А Клайв тем временем в дядиной двуколке катил по холмам в Брайтон, где
жила его тетушка со стороны матери. Тут уж он царил. Дядюшка Ханимен уступал
ему свою спальню - лучшую в доме; на обед ему подавали сладкое мясо, за
завтраком варенье - сколько душе угодно; в церковь можно было не ходить -
мальчик слаб здоровьем; тетина служанка укладывала его спать, а наутро,
стоило ему притронуться к звонку, как в комнате, сияя улыбкой, появлялась
сама тетя. Его баловали, ласкали, ублажали и нежили, как маленького принца.
Да он и казался мисс Ханимен маленьким принцем - ведь он был сыном кавалера
ордена Бани полковника Ньюкома, славшего ей шали, шарфы, слоновой кости
шахматы и коробочки благоуханного сандалового дерева; того самого полковника
Ньюкома, у которого в Индии полсотни слуг, как не раз сообщала она своей
служанке Ханне Хикс, в ответ на что последняя неизменно восклицала:
"Батюшки, и что он делает с эдакой оравой, мэм!"; того самого полковника
Ньюкома, который прислал ей чек на сто фунтов, когда после всех своих
злоключений она надумала купить домик в Брайтоне и сдавать комнаты приезжим;
а ее брату, мистеру Ханимену, в пору его жестоких бедствий подарил сумму еще
большую. Благодарность ли за оказанную помощь или ожидание новой,
родственное тщеславие или память о покойной сестре и привязанность к родной
крови, - кто знает, что рождало ее нежность к племяннику?
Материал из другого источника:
/-! ## Writing a cursor register -/

@[simp] theorem State.lineAt_chip (x : BitVec 3) (s : State) : (s.lineAt x).chip = s.chip := rfl
@[simp] theorem State.lineAt_address (x : BitVec 3) (s : State) : (s.lineAt x).address = s.address := rfl
@[simp] theorem State.lineAt_connected (x : BitVec 3) (s : State) : (s.lineAt x).connected = s.connected := rfl
@[simp] theorem State.lineAt_line (x : BitVec 3) (s : State) : (s.lineAt x).line = x := rfl
@[simp] theorem State.lineAt_column (x : BitVec 3) (s : State) : (s.lineAt x).column = s.column := rfl
@[simp] theorem State.lineAt_lineOffset (x : BitVec 3) (s : State) : (s.lineAt x).lineOffset = s.lineOffset := rfl
@[simp] theorem State.lineAt_columnOffset (x : BitVec 3) (s : State) : (s.lineAt x).columnOffset = s.columnOffset := rfl
@[simp] theorem State.lineAt_printMode (x : BitVec 3) (s : State) : (s.lineAt x).printMode = s.printMode := rfl
@[simp] theorem State.lineAt_inverseFont (x : BitVec 3) (s : State) : (s.lineAt x).inverseFont = s.inverseFont := rfl
@[simp] theorem State.lineAt_status (x : BitVec 3) (s : State) : (s.lineAt x).status = s.status := rfl
@[simp] theorem State.lineAt_txerr (x : BitVec 3) (s : State) : (s.lineAt x).txerr = s.txerr := rfl
@[simp] theorem State.lineAt_cfg (x : BitVec 3) (s : State) : (s.lineAt x).cfg = s.cfg := rfl
@[simp] theorem State.lineAt_inputs (x : BitVec 3) (s : State) : (s.lineAt x).inputs = s.inputs := rfl
@[simp] theorem State.lineAt_answers (x : BitVec 3) (s : State) : (s.lineAt x).answers = s.answers := rfl
@[simp] theorem State.lineAt_tx (x : BitVec 3) (s : State) : (s.lineAt x).tx = s.tx := rfl
@[simp] theorem State.lineAt_panel (x : BitVec 3) (s : State) : (s.lineAt x).panel = s.panel := rfl
@[simp] theorem State.columnAt_chip (x : BitVec 5) (s : State) : (s.columnAt x).chip = s.chip := rfl
@[simp] theorem State.columnAt_address (x : BitVec 5) (s : State) : (s.columnAt x).address = s.address := rfl
@[simp] theorem State.columnAt_connected (x : BitVec 5) (s : State) : (s.columnAt x).connected = s.connected := rfl
@[simp] theorem State.columnAt_line (x : BitVec 5) (s : State) : (s.columnAt x).line = s.line := rfl
@[simp] theorem State.columnAt_column (x : BitVec 5) (s : State) : (s.columnAt x).column = x := rfl
@[simp] theorem State.columnAt_lineOffset (x : BitVec 5) (s : State) : (s.columnAt x).lineOffset = s.lineOffset := rfl
@[simp] theorem State.columnAt_columnOffset (x : BitVec 5) (s : State) : (s.columnAt x).columnOffset = s.columnOffset := rfl
@[simp] theorem State.columnAt_printMode (x : BitVec 5) (s : State) : (s.columnAt x).printMode = s.printMode := rfl
@[simp] theorem State.columnAt_inverseFont (x : BitVec 5) (s : State) : (s.columnAt x).inverseFont = s.inverseFont := rfl
@[simp] theorem State.columnAt_status (x : BitVec 5) (s : State) : (s.columnAt x).status = s.status := rfl
@[simp] theorem State.columnAt_txerr (x : BitVec 5) (s : State) : (s.columnAt x).txerr = s.txerr := rfl
@[simp] theorem State.columnAt_cfg (x : BitVec 5) (s : State) : (s.columnAt x).cfg = s.cfg := rfl
@[simp] theorem State.columnAt_inputs (x : BitVec 5) (s : State) : (s.columnAt x).inputs = s.inputs := rfl
@[simp] theorem State.columnAt_answers (x : BitVec 5) (s : State) : (s.columnAt x).answers = s.answers := rfl
@[simp] theorem State.columnAt_tx (x : BitVec 5) (s : State) : (s.columnAt x).tx = s.tx := rfl
@[simp] theorem State.columnAt_panel (x : BitVec 5) (s : State) : (s.columnAt x).panel = s.panel := rfl
@[simp] theorem State.windowAt_chip (x : BitVec 3) (s : State) : (s.windowAt x).chip = s.chip := rfl
@[simp] theorem State.windowAt_address (x : BitVec 3) (s : State) : (s.windowAt x).address = s.address := rfl
@[simp] theorem State.windowAt_connected (x : BitVec 3) (s : State) : (s.windowAt x).connected = s.connected := rfl
@[simp] theorem State.windowAt_line (x : BitVec 3) (s : State) : (s.windowAt x).line = s.line := rfl
@[simp] theorem State.windowAt_column (x : BitVec 3) (s : State) : (s.windowAt x).column = s.column := rfl
@[simp] theorem State.windowAt_lineOffset (x : BitVec 3) (s : State) : (s.windowAt x).lineOffset = x := rfl
@[simp] theorem State.windowAt_columnOffset (x : BitVec 3) (s : State) : (s.windowAt x).columnOffset = s.columnOffset := rfl
@[simp] theorem State.windowAt_printMode (x : BitVec 3) (s : State) : (s.windowAt x).printMode = s.printMode := rfl
@[simp] theorem State.windowAt_inverseFont (x : BitVec 3) (s : State) : (s.windowAt x).inverseFont = s.inverseFont := rfl
@[simp] theorem State.windowAt_status (x : BitVec 3) (s : State) : (s.windowAt x).status = s.status := rfl
@[simp] theorem State.windowAt_txerr (x : BitVec 3) (s : State) : (s.windowAt x).txerr = s.txerr := rfl
@[simp] theorem State.windowAt_cfg (x : BitVec 3) (s : State) : (s.windowAt x).cfg = s.cfg := rfl
@[simp] theorem State.windowAt_inputs (x : BitVec 3) (s : State) : (s.windowAt x).inputs = s.inputs := rfl
@[simp] theorem State.windowAt_answers (x : BitVec 3) (s : State) : (s.windowAt x).answers = s.answers := rfl
@[simp] theorem State.windowAt_tx (x : BitVec 3) (s : State) : (s.windowAt x).tx = s.tx := rfl
@[simp] theorem State.windowAt_panel (x : BitVec 3) (s : State) : (s.windowAt x).panel = s.panel := rfl

/-! ## A transport write: it changes the record, the answers and the controller, nothing else -/

@[simp] theorem State.txWrite_chip (a : Byte) (bs : List Byte) (s : State) : (s.txWrite a bs).chip = s.chip := rfl
@[simp] theorem State.txWrite_address (a : Byte) (bs : List Byte) (s : State) : (s.txWrite a bs).address = s.address := rfl
@[simp] theorem State.txWrite_connected (a : Byte) (bs : List Byte) (s : State) : (s.txWrite a bs).connected = s.connected := rfl
@[simp] theorem State.txWrite_line (a : Byte) (bs : List Byte) (s : State) : (s.txWrite a bs).line = s.line := rfl
@[simp] theorem State.txWrite_column (a : Byte) (bs : List Byte) (s : State) : (s.txWrite a bs).column = s.column := rfl
@[simp] theorem State.txWrite_lineOffset (a : Byte) (bs : List Byte) (s : State) : (s.txWrite a bs).lineOffset = s.lineOffset := rfl
@[simp] theorem State.txWrite_columnOffset (a : Byte) (bs : List Byte) (s : State) : (s.txWrite a bs).columnOffset = s.columnOffset := rfl
@[simp] theorem State.txWrite_printMode (a : Byte) (bs : List Byte) (s : State) : (s.txWrite a bs).printMode = s.printMode := rfl
@[simp] theorem State.txWrite_inverseFont (a : Byte) (bs : List Byte) (s : State) : (s.txWrite a bs).inverseFont = s.inverseFont := rfl
@[simp] theorem State.txWrite_status (a : Byte) (bs : List Byte) (s : State) : (s.txWrite a bs).status = s.status := rfl
@[simp] theorem State.txWrite_txerr (a : Byte) (bs : List Byte) (s : State) : (s.txWrite a bs).txerr = s.txerr := rfl
@[simp] theorem State.txWrite_cfg (a : Byte) (bs : List Byte) (s : State) : (s.txWrite a bs).cfg = s.cfg := rfl
@[simp] theorem State.txWrite_inputs (a : Byte) (bs : List Byte) (s : State) : (s.txWrite a bs).inputs = s.inputs := rfl
@[simp] theorem State.txWrite_answers (a : Byte) (bs : List Byte) (s : State) : (s.txWrite a bs).answers = s.answers.tail := rfl
@[simp] theorem State.txWrite_panel (a : Byte) (bs : List Byte) (s : State) : (s.txWrite a bs).panel = s.panelAfter bs := rfl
Трудно даже
представить себе, сколько разных причин определяет собой каждый наш поступок
или пристрастие; как часто, анализируя свои побуждения, я принимал одно за
другое и, измыслив множество славных, достойных и высоких причин своего
поступка, начинал гордиться собой. Но тут, откуда ни возьмись, из глубины
души моей появлялся какой-то дерзкий и насмешливый чертенок и мигом
опрокидывал все мои построения, - куда только девались павлиньи перья, в
которые рядилось мое тщеславие! "Напрасно хвалишься, приятель! Ведь твой
хороший поступок - _моих_ рук дело. Ты доволен, что за вчерашним обедом
воздержался от шампанского? Но ведь это я тебя остановил, и мое имя
Благоразумие, а вовсе не Самоотречение. Ты гордишься, что подарил гинею
Попрошайке? Но тобой руководило Равнодушие, а не Щедрость. Ты устоял против
каких-то еще искушений и поздравляешь себя с победой? Трус! Ты всего-навсего
побоялся последствий! Так скинь же свое павлинье оперенье! Ходи таким, каким
тебя создала Природа, и благодари небо, что перья твои не слишком черны".
Словом, тетушка Ханимен была добрейшей души женщина, и таково уж было
обаяние полковника Ньюкома, его воинских доблестей, его регалий и
великодушных даров, что Клайв и в самом деле казался ей маленьким принцем.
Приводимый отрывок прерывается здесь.